-- Supplied material follows --

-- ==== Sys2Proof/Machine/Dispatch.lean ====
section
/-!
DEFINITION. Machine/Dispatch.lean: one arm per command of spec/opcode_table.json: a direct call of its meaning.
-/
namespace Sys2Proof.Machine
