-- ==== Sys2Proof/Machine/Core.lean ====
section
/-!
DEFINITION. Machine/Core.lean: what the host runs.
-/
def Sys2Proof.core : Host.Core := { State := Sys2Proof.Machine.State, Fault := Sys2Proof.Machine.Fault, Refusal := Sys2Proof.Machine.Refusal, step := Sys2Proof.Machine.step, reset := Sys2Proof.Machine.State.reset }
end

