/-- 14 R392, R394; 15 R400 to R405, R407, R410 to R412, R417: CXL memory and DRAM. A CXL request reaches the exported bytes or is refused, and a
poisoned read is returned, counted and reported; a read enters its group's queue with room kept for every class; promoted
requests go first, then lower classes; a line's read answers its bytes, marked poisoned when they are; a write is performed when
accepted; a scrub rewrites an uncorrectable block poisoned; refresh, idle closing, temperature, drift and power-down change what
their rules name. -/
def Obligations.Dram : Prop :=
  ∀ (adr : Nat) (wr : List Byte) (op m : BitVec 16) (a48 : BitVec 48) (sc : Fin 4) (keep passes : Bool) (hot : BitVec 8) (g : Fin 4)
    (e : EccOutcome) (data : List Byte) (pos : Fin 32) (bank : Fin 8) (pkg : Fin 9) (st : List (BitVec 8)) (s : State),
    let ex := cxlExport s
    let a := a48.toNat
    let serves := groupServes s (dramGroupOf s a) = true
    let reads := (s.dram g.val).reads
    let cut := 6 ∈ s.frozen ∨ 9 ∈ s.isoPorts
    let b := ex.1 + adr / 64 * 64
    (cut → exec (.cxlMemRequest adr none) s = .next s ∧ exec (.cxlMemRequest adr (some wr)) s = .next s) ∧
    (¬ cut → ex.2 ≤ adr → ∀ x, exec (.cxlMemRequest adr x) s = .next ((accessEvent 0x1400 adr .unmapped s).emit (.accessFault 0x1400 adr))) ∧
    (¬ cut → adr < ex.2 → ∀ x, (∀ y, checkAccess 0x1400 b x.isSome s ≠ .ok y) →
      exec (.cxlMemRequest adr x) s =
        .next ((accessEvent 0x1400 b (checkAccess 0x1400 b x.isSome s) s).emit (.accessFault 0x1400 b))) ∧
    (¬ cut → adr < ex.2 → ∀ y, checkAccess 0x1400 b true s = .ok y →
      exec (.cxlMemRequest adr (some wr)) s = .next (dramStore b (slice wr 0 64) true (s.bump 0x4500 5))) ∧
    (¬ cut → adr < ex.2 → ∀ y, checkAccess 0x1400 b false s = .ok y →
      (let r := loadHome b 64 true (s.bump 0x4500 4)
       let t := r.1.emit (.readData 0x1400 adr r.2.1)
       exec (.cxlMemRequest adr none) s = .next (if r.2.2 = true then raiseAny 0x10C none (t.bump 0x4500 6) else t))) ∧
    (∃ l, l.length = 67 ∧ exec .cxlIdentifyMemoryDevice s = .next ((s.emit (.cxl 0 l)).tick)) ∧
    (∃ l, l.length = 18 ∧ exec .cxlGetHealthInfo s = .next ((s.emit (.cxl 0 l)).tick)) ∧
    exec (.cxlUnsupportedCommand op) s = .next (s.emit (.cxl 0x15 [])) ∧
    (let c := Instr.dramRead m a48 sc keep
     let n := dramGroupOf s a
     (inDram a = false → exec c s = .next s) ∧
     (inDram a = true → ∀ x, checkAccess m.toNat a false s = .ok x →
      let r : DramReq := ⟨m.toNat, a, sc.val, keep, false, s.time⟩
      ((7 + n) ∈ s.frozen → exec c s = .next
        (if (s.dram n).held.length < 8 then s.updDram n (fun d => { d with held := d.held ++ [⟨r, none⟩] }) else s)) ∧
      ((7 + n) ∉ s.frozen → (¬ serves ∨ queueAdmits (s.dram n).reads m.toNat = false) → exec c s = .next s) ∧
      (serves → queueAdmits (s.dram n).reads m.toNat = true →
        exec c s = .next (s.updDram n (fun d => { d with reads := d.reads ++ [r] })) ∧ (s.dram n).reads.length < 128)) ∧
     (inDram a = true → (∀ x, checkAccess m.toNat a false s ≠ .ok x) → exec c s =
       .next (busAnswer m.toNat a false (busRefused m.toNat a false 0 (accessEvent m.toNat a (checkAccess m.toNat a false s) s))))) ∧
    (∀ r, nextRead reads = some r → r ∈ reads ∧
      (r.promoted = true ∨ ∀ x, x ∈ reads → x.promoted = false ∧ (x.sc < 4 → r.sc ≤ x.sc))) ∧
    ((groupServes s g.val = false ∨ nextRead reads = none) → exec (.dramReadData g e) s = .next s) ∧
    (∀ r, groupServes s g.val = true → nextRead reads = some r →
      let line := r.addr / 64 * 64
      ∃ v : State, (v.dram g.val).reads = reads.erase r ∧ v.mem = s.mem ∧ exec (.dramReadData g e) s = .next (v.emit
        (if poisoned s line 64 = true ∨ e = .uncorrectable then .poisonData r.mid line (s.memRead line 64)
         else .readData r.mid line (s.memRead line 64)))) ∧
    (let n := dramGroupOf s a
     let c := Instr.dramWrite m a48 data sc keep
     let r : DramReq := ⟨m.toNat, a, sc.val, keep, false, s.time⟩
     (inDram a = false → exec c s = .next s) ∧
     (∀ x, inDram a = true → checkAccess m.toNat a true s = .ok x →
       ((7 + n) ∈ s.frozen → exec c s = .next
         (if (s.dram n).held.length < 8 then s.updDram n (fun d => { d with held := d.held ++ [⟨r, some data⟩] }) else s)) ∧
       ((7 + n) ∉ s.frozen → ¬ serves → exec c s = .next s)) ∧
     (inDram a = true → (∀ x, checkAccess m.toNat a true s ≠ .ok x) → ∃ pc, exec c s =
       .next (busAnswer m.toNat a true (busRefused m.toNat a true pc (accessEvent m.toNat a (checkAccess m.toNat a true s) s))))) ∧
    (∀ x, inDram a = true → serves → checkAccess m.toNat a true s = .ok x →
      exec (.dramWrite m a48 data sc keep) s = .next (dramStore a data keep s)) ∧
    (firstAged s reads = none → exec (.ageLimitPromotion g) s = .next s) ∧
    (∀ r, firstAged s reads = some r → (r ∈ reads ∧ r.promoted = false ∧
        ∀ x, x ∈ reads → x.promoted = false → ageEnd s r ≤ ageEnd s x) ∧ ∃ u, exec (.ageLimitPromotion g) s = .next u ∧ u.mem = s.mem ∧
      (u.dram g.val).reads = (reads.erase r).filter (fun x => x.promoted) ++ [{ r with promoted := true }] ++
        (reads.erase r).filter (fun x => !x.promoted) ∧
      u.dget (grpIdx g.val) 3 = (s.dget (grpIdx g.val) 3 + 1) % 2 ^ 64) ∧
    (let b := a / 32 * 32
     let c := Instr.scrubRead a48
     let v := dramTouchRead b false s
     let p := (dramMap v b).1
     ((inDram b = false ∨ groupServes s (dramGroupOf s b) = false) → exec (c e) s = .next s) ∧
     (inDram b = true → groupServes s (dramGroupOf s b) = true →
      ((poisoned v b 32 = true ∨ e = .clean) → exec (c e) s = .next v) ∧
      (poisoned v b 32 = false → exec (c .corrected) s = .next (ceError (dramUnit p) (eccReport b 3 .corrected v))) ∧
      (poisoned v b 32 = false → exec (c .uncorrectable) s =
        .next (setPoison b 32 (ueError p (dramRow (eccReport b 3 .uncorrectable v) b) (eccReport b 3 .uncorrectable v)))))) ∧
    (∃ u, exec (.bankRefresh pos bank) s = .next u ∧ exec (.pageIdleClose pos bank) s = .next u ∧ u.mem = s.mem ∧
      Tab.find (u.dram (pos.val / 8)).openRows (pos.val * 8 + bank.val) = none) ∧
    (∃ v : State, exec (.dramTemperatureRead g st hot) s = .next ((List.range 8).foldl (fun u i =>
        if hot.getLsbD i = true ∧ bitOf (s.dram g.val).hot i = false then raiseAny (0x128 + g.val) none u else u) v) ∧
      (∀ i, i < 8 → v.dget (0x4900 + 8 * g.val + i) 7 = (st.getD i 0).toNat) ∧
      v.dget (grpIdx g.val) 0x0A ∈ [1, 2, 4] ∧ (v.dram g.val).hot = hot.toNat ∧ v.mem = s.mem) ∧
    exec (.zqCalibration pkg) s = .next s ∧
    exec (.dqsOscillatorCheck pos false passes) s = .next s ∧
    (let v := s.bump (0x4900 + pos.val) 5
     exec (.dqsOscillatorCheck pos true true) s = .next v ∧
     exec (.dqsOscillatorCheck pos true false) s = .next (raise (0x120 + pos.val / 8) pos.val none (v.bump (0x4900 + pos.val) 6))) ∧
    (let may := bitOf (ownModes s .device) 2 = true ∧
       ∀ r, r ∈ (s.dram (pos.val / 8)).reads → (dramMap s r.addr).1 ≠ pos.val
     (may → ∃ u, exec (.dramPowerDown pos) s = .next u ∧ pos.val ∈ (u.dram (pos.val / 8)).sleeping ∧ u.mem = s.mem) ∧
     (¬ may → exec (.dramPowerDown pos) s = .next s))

-- Supplied material concluded --

- **Task goal**:
Your task is to transcribe, with no changes, only the lines of the listing above that lie between the line holding "(let n := dramGroupOf s a" and the line holding "(inDram a = true → (∀ x, checkAccess m.toNat a true", inclusive.

- **Solved exercise**:
    (let n := dramGroupOf s a
     let c := Instr.dramWrite m a48 data sc keep
     let r : DramReq := ⟨m.toNat, a, sc.val, keep, false, s.time⟩
     (inDram a = false → exec c s = .next s) ∧
     (∀ x, inDram a = true → checkAccess m.toNat a true s = .ok x →
       ((7 + n) ∈ s.frozen → exec c s = .next
         (if (s.dram n).held.length < 8 then s.updDram n (fun d => { d with held := d.held ++ [⟨r, some data⟩] }) else s)) ∧
       ((7 + n) ∉ s.frozen → ¬ serves → exec c s = .next s)) ∧
     (inDram a = true → (∀ x, checkAccess m.toNat a true s ≠ .ok x) → ∃ pc, exec c s =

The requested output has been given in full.